Due to the complexity of the data which they represent, networks pose considerable obstacles for analysis. Typically the standard statistical framework of independent observations no longer applies - networks are used to represent the data precisely because they are often not independent of each other. While each network itself can be viewed as an observation, usually there are no independent observations of the whole network available.

To understand networks, probabilistic models can be employed. The behaviour of networks which are generated from such models can then be studied with tools from applied probability. Even relatively simple models provide challenges in their analysis, with more realistic complex models often out of reach of a rigorous mathematical treatment.

Hence, depending on the network behaviour of interest, it may be reasonable to approximate a complex model with a simpler model. Assessing the error in such an approximation is crucial to determine whether the approximation is suitable. This project will derive characterisations of network models which relate to a common underlying process. This common underlying process will then allow to compare models through comparing their characterisations.

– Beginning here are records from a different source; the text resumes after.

-- ==== Sys2Proof/Certificates/Slice0/Obligations.lean ====
section
/-! DEFINITION. The statements for the provers. Each docstring names the rule of spec/ it formalises, and says so where it
rests on a decision the spec marks as its own (92_eei_decisions.md, log 22) or on a choice of the model (its log entry). -/

open Sys2Proof Sys2Proof.Machine

/-! ## Encoding -/

/-- Words written out byte by byte from the opcode map, at least one for each family, decode to what they stand for
(30_encoding.md R61, R63; 90_conflicts.md C2, C3, C4). -/
def Obligations.WordsOfEachFamilyDecode : Prop :=
  decode [0xA9, 0x80] = .ok (.ldaImm 0x80, []) ∧
  decode [0xB4, 0xF0] = .ok (.ldyZpx 0xF0, []) ∧
  decode [0x8D, 0x00, 0x30] = .ok (.staAbs 0x3000, []) ∧
  decode [0x9E, 0x00, 0x20] = .ok (.stzAbx 0x2000, []) ∧
  decode [0x08] = .ok (.php, []) ∧
  decode [0x28] = .ok (.plp, []) ∧
  decode [0xEE, 0x34, 0x12] = .ok (.incAbs 0x1234, []) ∧
  decode [0xFE, 0x34, 0x12] = .ok (.incAbx 0x1234, []) ∧
  decode [0x6A] = .ok (.rorAcc, []) ∧
  decode [0xD5, 0x10] = .ok (.cmpZpx 0x10, []) ∧
  decode [0x71, 0x20] = .ok (.adcIzy 0x20, []) ∧
  decode [0x7C, 0x00, 0x30] = .ok (.jmpIax 0x3000, []) ∧
  decode [0xD0, 0xFD] = .ok (.bne (-3), []) ∧
  decode [0x78] = .ok (.sei, []) ∧
  decode [0x98] = .ok (.tya, []) ∧
  decode [0x00, 0x02] = .ok (.brk, [0x02])

/-- Every instruction's encoding decodes to it, with every operand at every value, and the bytes after it are left
(30_encoding.md R60, R61, R63). -/
def Obligations.DecodeOfEncode : Prop :=
  ∀ (i : Instr) (rest : List Byte), i.wellFormed = true → decode (encode i ++ rest) = .ok (i, rest)

/-- Whatever decodes is well formed and was read from exactly its own encoding: each instruction has one encoding
(30_encoding.md R61, R63). -/
def Obligations.EncodeOfDecode : Prop :=
  ∀ (bytes rest : List Byte) (i : Instr), decode bytes = .ok (i, rest) →
    i.wellFormed = true ∧ encode i ++ rest = bytes

/-- The bytes that start an instruction are all but the 78 of R66 (a decision of the spec, D13), whatever follows them. -/
def Obligations.DefinedOpcodes : Prop :=
  ∀ (b x y : Byte), (∃ i rest, decode [b, x, y] = .ok (i, rest)) ↔ b ∉ undefinedOpcodes

/-- A run that fetches one of the 78 bytes as an opcode is refused, by the byte's name: not a NOP, not a trap (R66, a decision
of the spec, D13). -/
def Obligations.UndefinedOpcodeRefused : Prop :=
  ∀ (s : State) (b : Byte), readByte s.PC s = .next b → b ∈ undefinedOpcodes →
    runInstruction s = .refused (.undefinedOpcode b)

/-- The whole opcode map (30_encoding.md R63, 90_conflicts.md C2 to C4): the encoding of each of the 178 instructions, with every
operand; and the checks of 95_test_vectors.md section 5: 178 rows, no opcode byte in two rows, and no opcode whose low half is
3, 7, B or F. -/
def Obligations.OpcodeMapChecks : Prop :=
  opcodeRows.length = 178 ∧ (opcodeRows.map (·.opcode)).Nodup ∧
    (∀ r ∈ opcodeRows, r.opcode.toNat % 16 ∉ [3, 7, 11, 15]) ∧
  (∀ (v zp : Byte) (a : Addr),
    encode (.ldaImm v) = [0xA9, v] ∧ encode (.ldaZpg zp) = [0xA5, zp] ∧
    encode (.ldaZpx zp) = [0xB5, zp] ∧ encode (.ldaAbs a) = [0xAD, lo8 a, hi8 a] ∧
    encode (.ldaAbx a) = [0xBD, lo8 a, hi8 a] ∧ encode (.ldaAby a) = [0xB9, lo8 a, hi8 a] ∧
    encode (.ldaIzx zp) = [0xA1, zp] ∧ encode (.ldaIzy zp) = [0xB1, zp] ∧
    encode (.ldaIzp zp) = [0xB2, zp] ∧ encode (.ldxImm v) = [0xA2, v] ∧
    encode (.ldxZpg zp) = [0xA6, zp] ∧ encode (.ldxZpy zp) = [0xB6, zp] ∧
    encode (.ldxAbs a) = [0xAE, lo8 a, hi8 a] ∧ encode (.ldxAby a) = [0xBE, lo8 a, hi8 a] ∧
    encode (.ldyImm v) = [0xA0, v] ∧ encode (.ldyZpg zp) = [0xA4, zp] ∧
    encode (.ldyZpx zp) = [0xB4, zp] ∧ encode (.ldyAbs a) = [0xAC, lo8 a, hi8 a] ∧
    encode (.ldyAbx a) = [0xBC, lo8 a, hi8 a]) ∧
  (∀ (zp : Byte) (a : Addr),
    encode (.staZpg zp) = [0x85, zp] ∧ encode (.staZpx zp) = [0x95, zp] ∧
    encode (.staAbs a) = [0x8D, lo8 a, hi8 a] ∧ encode (.staAbx a) = [0x9D, lo8 a, hi8 a] ∧
    encode (.staAby a) = [0x99, lo8 a, hi8 a] ∧ encode (.staIzx zp) = [0x81, zp] ∧
    encode (.staIzy zp) = [0x91, zp] ∧ encode (.staIzp zp) = [0x92, zp] ∧
    encode (.stxZpg zp) = [0x86, zp] ∧ encode (.stxZpy zp) = [0x96, zp] ∧
    encode (.stxAbs a) = [0x8E, lo8 a, hi8 a] ∧ encode (.styZpg zp) = [0x84, zp] ∧
    encode (.styZpx zp) = [0x94, zp] ∧ encode (.styAbs a) = [0x8C, lo8 a, hi8 a] ∧
    encode (.stzZpg zp) = [0x64, zp] ∧ encode (.stzZpx zp) = [0x74, zp] ∧
    encode (.stzAbs a) = [0x9C, lo8 a, hi8 a] ∧ encode (.stzAbx a) = [0x9E, lo8 a, hi8 a]) ∧
  (encode .pha = [0x48] ∧ encode .phx = [0xDA] ∧
    encode .phy = [0x5A] ∧ encode .php = [0x08] ∧
    encode .pla = [0x68] ∧ encode .plx = [0xFA] ∧
    encode .ply = [0x7A] ∧ encode .plp = [0x28] ∧
    encode .tsx = [0xBA] ∧ encode .txs = [0x9A]) ∧
  (∀ (zp : Byte) (a : Addr),
    encode .ina = [0x1A] ∧ encode .inx = [0xE8] ∧
    encode .iny = [0xC8] ∧ encode .dea = [0x3A] ∧
    encode .dex = [0xCA] ∧ encode .dey = [0x88] ∧
    encode (.incZpg zp) = [0xE6, zp] ∧ encode (.incZpx zp) = [0xF6, zp] ∧
    encode (.incAbs a) = [0xEE, lo8 a, hi8 a] ∧ encode (.incAbx a) = [0xFE, lo8 a, hi8 a] ∧
    encode (.decZpg zp) = [0xC6, zp] ∧ encode (.decZpx zp) = [0xD6, zp] ∧
    encode (.decAbs a) = [0xCE, lo8 a, hi8 a] ∧ encode (.decAbx a) = [0xDE, lo8 a, hi8 a]) ∧
  (∀ (zp : Byte) (a : Addr),
    encode .aslAcc = [0x0A] ∧ encode (.aslZpg zp) = [0x06, zp] ∧
    encode (.aslZpx zp) = [0x16, zp] ∧ encode (.aslAbs a) = [0x0E, lo8 a, hi8 a] ∧
    encode (.aslAbx a) = [0x1E, lo8 a, hi8 a] ∧ encode .lsrAcc = [0x4A] ∧
    encode (.lsrZpg zp) = [0x46, zp] ∧ encode (.lsrZpx zp) = [0x56, zp] ∧
    encode (.lsrAbs a) = [0x4E, lo8 a, hi8 a] ∧ encode (.lsrAbx a) = [0x5E, lo8 a, hi8 a] ∧
    encode .rolAcc = [0x2A] ∧ encode (.rolZpg zp) = [0x26, zp] ∧
    encode (.rolZpx zp) = [0x36, zp] ∧ encode (.rolAbs a) = [0x2E, lo8 a, hi8 a] ∧
    encode (.rolAbx a) = [0x3E, lo8 a, hi8 a] ∧ encode .rorAcc = [0x6A] ∧
    encode (.rorZpg zp) = [0x66, zp] ∧ encode (.rorZpx zp) = [0x76, zp] ∧
    encode (.rorAbs a) = [0x6E, lo8 a, hi8 a] ∧ encode (.rorAbx a) = [0x7E, lo8 a, hi8 a]) ∧
  (∀ (v zp : Byte) (a : Addr),
    encode (.andImm v) = [0x29, v] ∧ encode (.andZpg zp) = [0x25, zp] ∧
    encode (.andZpx zp) = [0x35, zp] ∧ encode (.andAbs a) = [0x2D, lo8 a, hi8 a] ∧
    encode (.andAbx a) = [0x3D, lo8 a, hi8 a] ∧ encode (.andAby a) = [0x39, lo8 a, hi8 a] ∧
    encode (.andIzx zp) = [0x21, zp] ∧ encode (.andIzy zp) = [0x31, zp] ∧
    encode (.andIzp zp) = [0x32, zp] ∧ encode (.oraImm v) = [0x09, v] ∧
    encode (.oraZpg zp) = [0x05, zp] ∧ encode (.oraZpx zp) = [0x15, zp] ∧
    encode (.oraAbs a) = [0x0D, lo8 a, hi8 a] ∧ encode (.oraAbx a) = [0x1D, lo8 a, hi8 a] ∧
    encode (.oraAby a) = [0x19, lo8 a, hi8 a] ∧ encode (.oraIzx zp) = [0x01, zp] ∧
    encode (.oraIzy zp) = [0x11, zp] ∧ encode (.oraIzp zp) = [0x12, zp] ∧
    encode (.eorImm v) = [0x49, v] ∧ encode (.eorZpg zp) = [0x45, zp] ∧
    encode (.eorZpx zp) = [0x55, zp] ∧ encode (.eorAbs a) = [0x4D, lo8 a, hi8 a] ∧
    encode (.eorAbx a) = [0x5D, lo8 a, hi8 a] ∧ encode (.eorAby a) = [0x59, lo8 a, hi8 a] ∧
    encode (.eorIzx zp) = [0x41, zp] ∧ encode (.eorIzy zp) = [0x51, zp] ∧
    encode (.eorIzp zp) = [0x52, zp] ∧ encode (.bitImm v) = [0x89, v] ∧
    encode (.bitZpg zp) = [0x24, zp] ∧ encode (.bitZpx zp) = [0x34, zp] ∧
    encode (.bitAbs a) = [0x2C, lo8 a, hi8 a] ∧ encode (.bitAbx a) = [0x3C, lo8 a, hi8 a]) ∧
  (∀ (v zp : Byte) (a : Addr),
    encode (.cmpImm v) = [0xC9, v] ∧ encode (.cmpZpg zp) = [0xC5, zp] ∧
    encode (.cmpZpx zp) = [0xD5, zp] ∧ encode (.cmpAbs a) = [0xCD, lo8 a, hi8 a] ∧
    encode (.cmpAbx a) = [0xDD, lo8 a, hi8 a] ∧ encode (.cmpAby a) = [0xD9, lo8 a, hi8 a] ∧
    encode (.cmpIzx zp) = [0xC1, zp] ∧ encode (.cmpIzy zp) = [0xD1, zp] ∧
    encode (.cmpIzp zp) = [0xD2, zp] ∧ encode (.cpxImm v) = [0xE0, v] ∧
    encode (.cpxZpg zp) = [0xE4, zp] ∧ encode (.cpxAbs a) = [0xEC, lo8 a, hi8 a] ∧
    encode (.cpyImm v) = [0xC0, v] ∧ encode (.cpyZpg zp) = [0xC4, zp] ∧
    encode (.cpyAbs a) = [0xCC, lo8 a, hi8 a] ∧ encode (.trbZpg zp) = [0x14, zp] ∧
    encode (.trbAbs a) = [0x1C, lo8 a, hi8 a] ∧ encode (.tsbZpg zp) = [0x04, zp] ∧
    encode (.tsbAbs a) = [0x0C, lo8 a, hi8 a]) ∧
  (∀ (v zp : Byte) (a : Addr),
    encode (.adcImm v) = [0x69, v] ∧ encode (.adcZpg zp) = [0x65, zp] ∧
    encode (.adcZpx zp) = [0x75, zp] ∧ encode (.adcAbs a) = [0x6D, lo8 a, hi8 a] ∧
    encode (.adcAbx a) = [0x7D, lo8 a, hi8 a] ∧ encode (.adcAby a) = [0x79, lo8 a, hi8 a] ∧
    encode (.adcIzx zp) = [0x61, zp] ∧ encode (.adcIzy zp) = [0x71, zp] ∧
    encode (.adcIzp zp) = [0x72, zp] ∧ encode (.sbcImm v) = [0xE9, v] ∧
    encode (.sbcZpg zp) = [0xE5, zp] ∧ encode (.sbcZpx zp) = [0xF5, zp] ∧
    encode (.sbcAbs a) = [0xED, lo8 a, hi8 a] ∧ encode (.sbcAbx a) = [0xFD, lo8 a, hi8 a] ∧
    encode (.sbcAby a) = [0xF9, lo8 a, hi8 a] ∧ encode (.sbcIzx zp) = [0xE1, zp] ∧
    encode (.sbcIzy zp) = [0xF1, zp] ∧ encode (.sbcIzp zp) = [0xF2, zp]) ∧
  (∀ (b : Byte) (a p : Addr),
    encode (.jmpAbs a) = [0x4C, lo8 a, hi8 a] ∧ encode (.jmpInd p) = [0x6C, lo8 p, hi8 p] ∧
    encode (.jmpIax p) = [0x7C, lo8 p, hi8 p] ∧ encode (.jsr a) = [0x20, lo8 a, hi8 a] ∧
    encode .rts = [0x60] ∧ encode .rti = [0x40] ∧
    encode (.bra b.toInt) = [0x80, b] ∧ encode (.beq b.toInt) = [0xF0, b] ∧
    encode (.bne b.toInt) = [0xD0, b] ∧ encode (.bcc b.toInt) = [0x90, b] ∧
    encode (.bcs b.toInt) = [0xB0, b] ∧ encode (.bvc b.toInt) = [0x50, b] ∧
    encode (.bvs b.toInt) = [0x70, b] ∧ encode (.bmi b.toInt) = [0x30, b] ∧
    encode (.bpl b.toInt) = [0x10, b]) ∧
  (encode .clc = [0x18] ∧ encode .cld = [0xD8] ∧
    encode .cli = [0x58] ∧ encode .clv = [0xB8] ∧
    encode .sec = [0x38] ∧ encode .sed = [0xF8] ∧
    encode .sei = [0x78]) ∧
  (encode .tax = [0xAA] ∧ encode .tay = [0xA8] ∧
    encode .txa = [0x8A] ∧ encode .tya = [0x98] ∧
    encode .nop = [0xEA] ∧ encode .brk = [0x00])

/-! ## The step -/

/-- Where an instruction comes next at the boundary and the bytes at PC decode to `i`, the step is `exec i`, from the state
the boundary leaves; `exec` itself moves PC (R60). An instruction comes next wherever Env asserts no RESET and no request
is present and unmasked (R233, a decision of the spec, D14; the boundary's input is the next entry of Env's list, log 6). -/
def Obligations.StepRunsDecodedInstruction : Prop :=
  (∀ (s t : State) (i : Instr) (bytes rest : List Byte),
    boundary s = .instruction t → decode bytes = .ok (i, rest) →
    (∀ k, k < i.size → readByte (t.PC + BitVec.ofNat 16 k) t = .next (bytes.getD k 0)) →
    step s = exec i t) ∧
  (∀ s : State, resetAsserted s = false → requestPresent (sampleEnv s) = false →
    boundary s = .instruction (sampleEnv s))

/-! ## Reset and invariants -/

/-- What the spec fixes of the state after reset (10_state.md R27, a decision of the spec, D16): PC is the pointer of RESET,
I is 1, D is 0, no NMI is pending. -/
def Obligations.ResetStateAsTabulated : Prop :=
  AfterReset State.reset

/-- The memory of `State.reset` has the canonical form (log 1). -/
def Obligations.ResetMemoryCanonical : Prop :=
  State.reset.mem.wf = true

/-- Every step keeps memory in its canonical form, from every state that has it: equal memories stay equal lists. -/
def Obligations.StepKeepsMemoryCanonical : Prop :=
  ∀ s t : State, s.mem.wf = true → step s = .next t → t.mem.wf = true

Based on such comparisons, approximate test procedures can be derived by first using the simpler model to obtain the distribution of the test statistic under the null hypothesis and then taking the approximation error into account. In practice, for a given data set, a model would be fitted to the data. This fitting process introduces some variability which in itself will result in some deviations from the model. Using tools from theoretical statistics as well as applied probability, these deviations can again be assessed, with an explicit error term.

The project will exploit the observation that the method for assessing this approximation error is well adapted to analyse so-called graph neural networks, which are emerging as a tool in Artificial Intelligence. Thus the project will yield a new connection between Probability and Artificial Intelligence which will spark ideas beyond the application to network analysis.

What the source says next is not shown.